Six (almost seven) years later, I am now a freshman in college. I like to think I’m at that weird lukewarm adult stage — the one where the frozen TV dinner has been warmed in the microwave, but you have to stir it and put it back in for a little while before it’s ready to go. (Sorry, frozen meals are all I know how to cook.) I am warm and I am so close to getting there, to being free.
But then, when I’m home for the holidays, my family and I will argue about where to sit at the table or who will put up the Christmas tree, and I know I’m not ready yet. I know I’m not a lesser human or somehow deprived because I was raised by a single mom in my most malleable years, that I’m not broken or hard to love because I have a history with “daddy issues” — I simply haven’t healed enough yet. I, along with everyone else in my family, am a work in progress.
While I still have dark, uncomfortable memories of unrecognized depression in my youth and empty, tear-filled second Christmases, I refuse to resent my parents and allow their past actions or words to influence my perception of them. I’m happy my parents got divorced. I’m happy I was cleared of the subconscious responsibility of mediating a crappy marriage as a kid. I recognize that relationships don’t always work, even when we put everything we have into them. I understand that half of the married population gets divorced and that love does not need to last to be valuable.
But divorce is undeniably really gross. It’s messy, and it’s the beginning of a lot of mental unrest and illness in many people. Divorce in my life symbolized a feeling of ugly incompleteness that defined a large part of my youth, up until I began writing and going to therapy. Since then, I now know how to prioritize my feelings. Why would I be angry about my parent’s estrangement when other people in my country are scared to even go outside or didn’t grow up in an environment where they can be themselves? Why would I be angry that my dad always traveled when I was a kid, when now I want to travel and tell stories for a living? Why would I remain hurt when I can now help myself and help others around me?

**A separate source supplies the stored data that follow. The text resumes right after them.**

-- ==== Sys2Proof/Machine/State.lean ====
section
/-! DEFINITION. The state of the XM6448 as plain data: every register, memory, queue, counter, mode and pin the
spec gives the device, with its value after POR as the field's default, the queue of waiting commands, and the
reasons a step can stop. Each field's docstring gives its name, width, rule and reset value. -/

namespace Sys2Proof.Machine

/-- Why a step faults. No command of the block does: every event of the spec has an effect or is turned away with
an abort code, which is a next state. -/
inductive Fault where
  /-- Raised by nobody: the model has no fault. Safe. -/
  | never
  deriving DecidableEq, Repr

/-- Why a step refuses. -/
inductive Refusal where
  /-- Raised by an arm of `exec` that has no meaning yet. Safe: nothing is claimed of it. -/
  | notModelled (mnemonic : String)
  deriving DecidableEq, Repr

/-- A value written to a channel setting that applies at a later boundary (R393). -/
inductive SettingValue where
  | mode (v : BitVec 2)
  | ftw (v : BitVec 48)
  | phaseOfs (v : BitVec 16)
  | ncoAmp (v : BitVec 16)
  | gain (v : BitVec 16)
  | offset (v : BitVec 16)
  | hold (v : Nat)
  | park (v : BitVec 12)
  | fill (hold : Bool)
  deriving DecidableEq, Repr

/-- A control block the device sends on a link (R191, R192, R208). -/
inductive LinkBlock where
  | heartbeat (b : HeartbeatBlock)
  | bell (b : BellWord)
  | credit (window : Nat) (freed : Word)
  | break_ (b : BreakBlock)
  | settings (c : SettingChange)
  | train (b : TrainBlock)
  | time (b : TimeBlock)
  | join (b : JoinBlock)
  deriving DecidableEq, Repr

/-- A message the device sends. -/
inductive OutMsg where
  /-- an ODA reply (R281, R282): port and receiver, word 0 of the header, SEQ, SESSION, the four words of fields, data
  -/
  | reply (port : Port) (peer : Peer) (header seq session f0 abort len f3 : Word) (data : Bytes)
  /-- a BULK_REPLY (R215): port and receiver, SEQ, words 0 to 2 of the fields -/
  | bulkReply (port : Port) (peer : Peer) (seq w0 w1 w2 : Word)
  /-- an ODA message that a member passes on along the truss tree (R207, R287): its lane and its blocks' bytes -/
  | passed (lane : Fin 48) (bytes : Bytes)
  /-- an ODA request forwarded along the truss tree (R287): device, TYPE, SEQ, SESSION, request fields, data -/
  | forward (device : Fin 64) (type : BitVec 8) (seq session f0 f1 f2 : Word) (data : Bytes)
  /-- a control block on a link -/
  | link (lane : Fin 48) (b : LinkBlock)
  /-- CREDIT blocks that fill the idle reserved slots of the superframes that have ended (R206, R208): lane, how many,
  the count they repeat -/
  | idleCredit (lane : Fin 48) (n : Nat) (freed : Word)
  /-- an answer to an ARP request or an ICMP echo request (R212): port, the request's sender, the port's address, and
  its MAC address -/
  | arpReply (port : Port) (dest addr : Word) (mac : BitVec 48)
  | echoReply (port : Port) (dest addr : Word)
  /-- a word shifted out of the TAP (R372, R373) -/
  | tapWord (w : Word)
  deriving DecidableEq, Repr

/-! ## Joiners and timetables (03_joiners.md) -/

/-- The five timetable states (R57), coded as TT_STATE codes them. -/
inductive TState where
  | idle | ready | waiting | halted | faulted
  deriving DecidableEq, Repr

/-- The wait kinds (R58), coded as TT_STATE WAIT codes them. -/
inductive WaitKind where
  | none | bell | queue | wpJob | wpSync | evr | bellOut
  deriving DecidableEq, Repr

/-- The trap causes (03, table of trap causes). -/
inductive TrapCause where
  | rsvdOpcode | badOperand | pcRange | codeUe | loopOverflow | loopUnderflow | memRange | segInvalid
  | hallpass | ringInvalid | notLeader | noChannel | noBellTime | bellNotListened | user
  deriving DecidableEq, Repr

/-- An instruction as the Joiner fetched it: its address, its word, and the extension word (zero for a
one-word instruction) (R76). -/
structure Fetched where
  pc : Nat := 0
  word : Word := 0
  ext : Word := 0
  deriving DecidableEq, Repr

/-- TT_FAULT (R82). -/
structure FaultRecord where
  /-- TT_FAULT cause and TRAP code. | 8 + 16 | R82, 03_joiners.md | 0 -/
  cause : Nat := 0
  /-- TT_FAULT code of a TRAP. | 16 | R82, 03_joiners.md | 0 -/
  code : BitVec 16 := 0
  /-- TT_FAULT PC. | 32 | R82, 03_joiners.md | 0 -/
  pc : Nat := 0
  /-- TT_FAULT instruction word. | 32 | R82, 03_joiners.md | 0 -/
  word : Word := 0
  /-- TT_FAULT extension word. | 32 | R82, 03_joiners.md | 0 -/
  ext : Word := 0
  deriving DecidableEq, Repr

“Divorce in my life symbolized a feeling of ugly incompleteness that defined a large part of my youth, up until I began writing and going to therapy.”
I hurt less these days. I text both my parents because I don’t live with either. I like them better because I am on my own. I respect their decisions more now that I am in a significant relationship.
But I’m still really scared to love. With love, I’m going in blind. I’m scared of the unknown and I’m scared to take love from the universe, because I somehow believe I was born and raised to be alone, to be angry.
I wish we talked about divorce, about heartbreak, about our childhoods. I wish they weren’t worn-out tropes in literature and film and deep, dark secrets we tuck under our beds. I wish the “my family is dysfunctional and messy” conversation wasn’t annoying but instead the start of new relationships beyond said dysfunctional families.
I love my parents, but I will not be them. I will love with equality. I will love with curiosity. I will love with kindness, and without a hierarchy. Maybe it won’t work, and maybe I’ll get divorced one day — but it won’t be the end of the world. I must believe that love is the beginning of everything.
And, no matter how many times I have to tell myself, I deserve it.